While we might have unshackled ourselves from the clutches of a foreign power in 1947, the nature of our own domestic politics and leadership over the years have allowed creation of social hierarchies to become instruments of social (and political) discrimination. The existing (am)moral conduct in leadership has more often used the weak and the powerless as pawns for electoral gains and for purposes of ideological mobilisation.

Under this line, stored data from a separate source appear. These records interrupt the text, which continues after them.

/-- CTRL.DOORBELL (R601, R602). -/
def dmaDoorbell (c : Nat) (s : State) : State :=
  let s := settleLock c s
  let x := vget s.dma.ch c
  if x.fencedBit then s
  else
    match x.state with
    | .idle =>
      if x.lockUntil.isSome then s
      else if x.armed then captureBank c s
      else if x.active.count = 0 then s
      else beginSet c (setChan c (fun x => { x with done := 0 }) s)
    | .wait => startSignal c s
    | .run => if modeStart x.active.mode = 0 then s else startSignal c s
    | .stopped => fetchDesc c (setChan c (fun x => { x with noTicket := false }) s)
    | _ => s

/-! ### The end of a descriptor (R612, R613, R615) -/

/-- The ledger code of a status (Table 13-16). -/
def dCode : DStatus → Nat
  | .ok => 0 | .badDesc => 10 | .hostError => 11 | .benchFrozen => 2 | .aborted => 12

/-- Address of the descriptor that a channel runs: the one after those done. -/
def descAddr (x : DmaChan) : Nat := x.active.base + 32 * x.done

/-- The view frame that a descriptor carries ends with it (R615). -/
def endCarried (run : DmaRun) (status : DStatus) (code : Nat) (s : State) : State :=
  match run.frame with
  | none => s
  | some w =>
    let v := run.desc.srcUnit
    let s := setView v (fun x => { x with sending := none }) s
    if status = .ok then setView v (fun x => { x with cnt := { x.cnt with delivered := wrap32 (x.cnt.delivered + 1) } }) (endTicket w 0 s)
    else failFrame v w code s

/-- The present descriptor of a channel ends with a status and a ledger code; DONE counts it unless it was aborted. The channel's
state is left to the caller. -/
def endDesc (c : Nat) (status : DStatus) (code : Nat) (run : DmaRun) (s : State) : State :=
  let x := vget s.dma.ch c
  let addr := descAddr x
  let s := run.slots.foldl (fun s k => dropRt 0x0F k 0 c s) s
  let s := setChan c (fun x => { x with
    run := none
    fetching := false
    ticketWait := none
    done := if status = .aborted then x.done else x.done + 1
    lastTicket := run.ticket
    lastStatus := dStatusCode status
    descFailed := wrap32 (x.descFailed + (if status = .ok then 0 else 1)) }) s
  let s := if bitOf run.desc.flags 3 then out (.hostWrite (addr + 24) (le 4 run.written ++ le 2 (dStatusCode status) ++ le 1 1 ++ zeros 1) false) s else s
  endCarried run status code (endTicket run.ticket code s)

/-- ARG1 of EV 0x300 + c (R613). -/
def dmaArg1 (x : DmaChan) : Int := ((x.lastStatus + 65536 * (x.done % 65536) : Nat) : Int)

/-- The end of a descriptor is signalled, and the channel goes on (R598, R602, R613, Table 13-17). -/
def afterDesc (c : Nat) (event : Bool) (s : State) : State :=
  let x := vget s.dma.ch c
  let ends := decide (x.active.count ≤ x.done)
  let s := if event || ends then raise (0x300 + c) x.lastTicket (dmaArg1 x) s else s
  if ends then
    let s := chainSignal c (setChan c (fun x => { x with eoc := true }) s)
    if x.armed then captureBank c s else setChan c (fun x => { x with state := .idle }) s
  else if modeStart x.active.mode = 0 ∨ modeStart x.active.mode = 2 then fetchDesc c s
  else setChan c (fun x => { x with state := .wait }) s

/-- The descriptor completes (R613). -/
def completeDesc (c : Nat) (status : DStatus) (run : DmaRun) (s : State) : State :=
  afterDesc c (bitOf run.desc.flags 0) (endDesc c status (dCode status) run s)

/-- ABORT ends the present descriptor (R612); `code` is the cause of its ticket, `frameCode` that of a view frame it carries. -/
def abortChan (c code frameCode : Nat) (s : State) : State :=
  let s := settleLock c s
  let x := vget s.dma.ch c
  if x.state = .off then s
  else
    let s := match x.run with
      | some run =>
        let s := endDesc c .aborted code { run with frame := none } s
        let s := endCarried run .aborted frameCode s
        if bitOf run.desc.flags 0 then raise (0x300 + c) run.ticket (dmaArg1 (vget s.dma.ch c)) s else s
      | none => s
    setChan c (fun x => { x with state := .idle, fetching := false, ticketWait := none, passiveHold := false }) s

/-- RESET: as ABORT, and STATUS, DONE and the fence are cleared (R612). -/
def resetChan (c code frameCode : Nat) (s : State) : State :=
  let s := abortChan c code frameCode s
  if (vget s.dma.ch c).state = .off then s
  else
    clearFence 0x11 c (setChan c (fun x => { x with
      armed := false
      late := false
      eoc := false
      noTicket := false
      fencedBit := false
      lastStatus := 0
      done := 0 }) s)

/-- A host error at both attempts fences the channel (R610). -/
def fenceChan (c : Nat) (s : State) : State :=
  let x := vget s.dma.ch c
  let addr := descAddr x
  let s := match x.run with
    | some run => endDesc c .hostError 11 run s
    | none => setChan c (fun x => { x with fetching := false, lastStatus := 2 }) s
  let s := setChan c (fun x => { x with state := .fenced, fencedBit := true }) s
  let f := fenceUnit { unit := 0x11, index := c, cause := 2, tickets := x.run.toList.length, detail := le 8 addr } s
  raise (0x300 + c) (vget s.dma.ch c).lastTicket (dmaArg1 (vget s.dma.ch c)) f.2

/-- A transfer of a channel with host memory fails so often: 1 is retried and counted, 2 fences. -/
def hostTransfer (c fails : Nat) (s : State) (go : State → State) : State :=
  if fails = 0 then go s
  else if fails = 1 then go (countTransient 6 (setChan c (fun x => { x with retries := wrap32 (x.retries + 1) }) s))
  else fenceChan c s

/-! ### Starting a descriptor (R604 to R607) -/

/-- Bytes of a frame of a stream in host memory (R490). -/
def frameSize (v : ViewCfg) : Nat :=
  let w := v.cropCols / v.xs * v.height
  let pad (n : Nat) : Nat := ceilDiv n 64 * 64
  64 + pad w + (if v.overlay then pad (ceilDiv w 4) else 0)

/-- A Bench range lies in the Bench and outside the firmware working space. -/
def benchRangeOk (off n : Nat) : Bool :=
  decide (off + n ≤ benchSize) && !(decide (off < 0x600000000) && decide (0x5F8000000 < off + n)) && !decide (0xBF8000000 < off + n)

/-- The context slots that a Bench range lies in; none where it leaves them (R607). -/
def slotsOfRange (s : State) (off n : Nat) : Option (List Nat) :=
  let base := contextOff s 0
  if contextSlots s = 0 ∨ off < base ∨ base + contextSlots s * contextBytes < off + n ∨ n = 0 then none
  else some ((List.range ((off + n - 1 - base) / contextBytes - (off - base) / contextBytes + 1)).map ((off - base) / contextBytes + ·))

def flushDesc (d : Desc) : Bool := bitOf d.flags 1

/-- The source unit is enabled in force as the descriptor needs it. -/
def sourceOk (s : State) (d : Desc) : Bool :=
  let cfg := cfgNow s
  match d.srcKind with
  | 0 => true
  | 1 => true
  | 2 => decide (d.srcUnit < 16) && (vget s.scribe.queues d.srcUnit).on && decide (d.length % 64 = 0)
  | 3 => decide (d.srcUnit < 8) && (vget cfg.view d.srcUnit).enable && decide ((vget cfg.view d.srcUnit).delivery = 2) &&
      decide (frameSize (vget cfg.view d.srcUnit) ≤ d.length)
  | 4 => cfg.archive.enable && cfg.archive.hostStream
  | _ => false

/-- The checks of R606. -/
def descOk (s : State) (d : Desc) : Bool :=
  if flushDesc d then decide (d.length = 0) && decide (d.dstKind = 0)
  else
    decide (d.length ≠ 0) && decide (d.length % 4 = 0) && decide (d.dstKind ≤ 1) && !(decide (d.srcKind = 0) && decide (d.src % 4 ≠ 0)) &&
    !(decide (d.dstKind = 0) && decide (d.dst % 4 ≠ 0)) && sourceOk s d && (decide (d.srcKind ≠ 1) || benchRangeOk d.src d.length) &&
    !(decide (2 ≤ d.srcKind) && decide (d.dstKind = 1)) &&
    (decide (d.dstKind = 0) || (benchRangeOk d.dst d.length && (match slotsOfRange s d.dst d.length with
      | some l => l.all fun k => (rtHolder s 0x0F k).isNone
      | none => false)))

def stackFrozen (s : State) (c : Nat) : Bool := decide ((vget s.bench.ctl c).state = .frozen)

/-- The Bench range of a descriptor touches a frozen stack (R615). -/
def descFrozen (s : State) (d : Desc) : Bool :=
  let hit (off : Nat) : Bool := stackFrozen s (stackOf off) || stackFrozen s (stackOf (off + d.length - 1))
  !flushDesc d && ((decide (d.srcKind = 1) && hit d.src) || (decide (d.dstKind = 1) && hit d.dst))

/-- Whole records are taken from a queue, at most `n`, the head refilling from the body (R438, R439, R605). -/
def takeRecords (q : Nat) : Nat → State → Bytes × State
  | 0, s => ([], s)
  | n + 1, s =>
    let body := stackFrozen s (stackOf (vget s.scribe.queues q).base)
    let s := if body then s else refillHead q s
    if (vget s.scribe.queues q).head = 0 ∨ relayedAway s q then ([], s)
    else
      let r := takeRecord q s
      let rest := takeRecords q n r.2
      (r.1 ++ rest.1, rest.2)

/-- A descriptor whose ticket is taken starts. -/
def startDesc (c : Nat) (d : Desc) (ticket : Nat) (s : State) : State :=
  let run : DmaRun := { desc := d, ticket, down := decide (d.srcKind = d.dstKind) && decide (d.src < d.dst) }
  let s := setChan c (fun x => { x with fetching := false, ticketWait := none, state := .run }) s
  if !descOk s d then completeDesc c .badDesc run s
  else if descFrozen s d then completeDesc c .benchFrozen run s
  else if flushDesc d then setChan c (fun x => { x with run := some run }) s
  else
    let slots := if d.dstKind = 1 then (slotsOfRange s d.dst d.length).getD [] else []
    let s := slots.foldl (fun s k => holdRt 0x0F k 0 c s) s
    let run := { run with slots, total := d.length }
    match d.srcKind with
    | 2 =>
      let r := takeRecords d.srcUnit (min (d.length / 64) (unread (vget s.scribe.queues d.srcUnit))) s
      let run := { run with total := r.1.length, payload := some r.1 }
      if r.1 = [] then completeDesc c .ok run r.2 else setChan c (fun x => { x with run := some run }) r.2
    | 3 | 4 =>
      let s := { s with dma := { s.dma with requests := s.dma.requests + 1 } }
      setChan c (fun x => { x with run := some { run with waiting := true, req := s.dma.requests, total := 0 } }) s
    | _ => setChan c (fun x => { x with run := some run }) s

/-- The fetched descriptor takes its ticket, or waits for one (R604). On a passive module a descriptor with a queue, view or archive
source does not start, and its channel stays in WAIT (R698). -/
def takeDescTicket (c : Nat) (d : Desc) (s : State) : State :=
  if isPassive s && decide (2 ≤ d.srcKind) && !flushDesc d then setChan c (fun x => { x with state := .wait, fetching := false, ticketWait := none, passiveHold := true }) s
  else
    match issueTicket s with
    | some (w, s) => startDesc c d w s
    | none =>
      if (vget s.dma.ch c).ticketWait.isSome then s
      else countNoTicket (setChan c (fun x => { x with fetching := false, ticketWait := some (d, s.now) }) s)

/-- A descriptor fetch returns (R604, R610). -/
def descFetched (c : Nat) (desc : Bytes) (fails : Nat) (s : State) : State :=
  let s := settleLocks s
  let x := vget s.dma.ch c
  if !x.fetching then
    match x.ticketWait with
    | some (d, _) => takeDescTicket c d s
    | none => s
  else
    let inj := takeInjection 5 c s
    hostTransfer c (max fails inj.1) inj.2 fun s => takeDescTicket c (parDesc (padTo 32 desc)) s

/-- A ticket has become free for a waiting descriptor, or none has within 1 ms: NO_TICKET and STOPPED (R604). -/
def descTicketTimeout (c : Nat) (s : State) : State :=
  match (vget s.dma.ch c).ticketWait with
  | none => s
  | some (d, t) =>
    match issueTicket s with
    | some _ => takeDescTicket c d s
    | none => if s.now < t + 1000000 then s
      else setChan c (fun x => { x with state := .stopped, noTicket := true, ticketWait := none }) s

/-! ### Bursts (R608, R611) -/

/-- The next burst of a range of `n` bytes of which `got` are read: its place and length. It holds at most 4 KiB and crosses no 4 KiB
boundary of a host address. -/
def nextBurst (d : Desc) (down : Bool) (n got : Nat) : Nat × Nat :=
  let hosts := (if d.srcKind = 0 then [d.src] else []) ++ (if d.dstKind = 0 then [d.dst] else [])
  if down then
    let stop := n - got
    let len := hosts.foldl (fun l a => min l ((a + stop - 1) % 4096 + 1)) (min 4096 stop)
    (stop - len, len)
  else (got, hosts.foldl (fun l a => min l (4096 - (a + got) % 4096)) (min 4096 (n - got)))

As Pratap Bhanu Mehta once argued:
“In practical terms, morality is the terms of engagement with which individuals relate to each other. A health system of morality will regulate our affairs on terms where our status as free and equal individuals is recognised. Moral progress is often not made just by ideas, or transforming consciousness. It is made through the availability of exemplars, who expose our hypocrisies, inspire us by the power of example, and give us civic courage. The problem with modern India has been that, with a few exceptions, most of those who claim access to, or speak in the name of more evolved forms of consciousness, have largely served easy spirituality to the privileged. We rarely speak truth to power (often they seek their patronage), or support the kind of civic and constitutional morality that would preserve our freedom and equality”.
A leader, as a ‘focal point’ can help us do that.
The current socio-political context, however, inspires less hope. A permanence of loss in institutional autonomy and freedom observed within India’s own public institutions over the last decade, an extended use of sedition law on citizens, activists, and the incessant political use of law and order machinery for suppressing dissent in governmentality has taken our nation into a neo-form of colonial raj where both, the ‘coloniser’ and the ‘colonised’ emerge from the same land.
The Pegasus scandal, more recently, exposed the roots of technology-based state surveillance – amidst the realisations of an Orwellian state – where those critiquing the government, or its leader, can now be found subjected to state-surveillance without showing proper cause or appropriate justification.
What’s worse is the extent to which citizens, after Pegasus, have been coerced to cede to governments and corporations, the legal right to invade and take over their phones, without reasonable cause. This act, for most citizenry, may appear like voluntarily submitting oneself to being violated.
And, so, the need for making our leaders ‘morally’ responsible and publicly accountable for their actions remains vital – not just for azaadi to be secured from within, but also to be safeguarded for times to come. We need that ‘health system of morality’ to be entrenched in the core conduct of able political leadership across the board in an already fragmented and ethnically diverse nation for a varied set of economic and social changes to be realised.
A political leader, as a focal person, who refuses to do so will see the realisation of a ‘collective moral failure’ in society becoming an existential threat, even in the years to come. Seventy five years since azaadi, we are already oscillating in that zone (of collective moral failure), both as a nation, and as a society right now.
Deepanshu Mohan is associate professor of Economics and director, Centre for New Economics Studies (CNES), Jindal School of Liberal Arts and Humanities, O.P. Jindal Global University.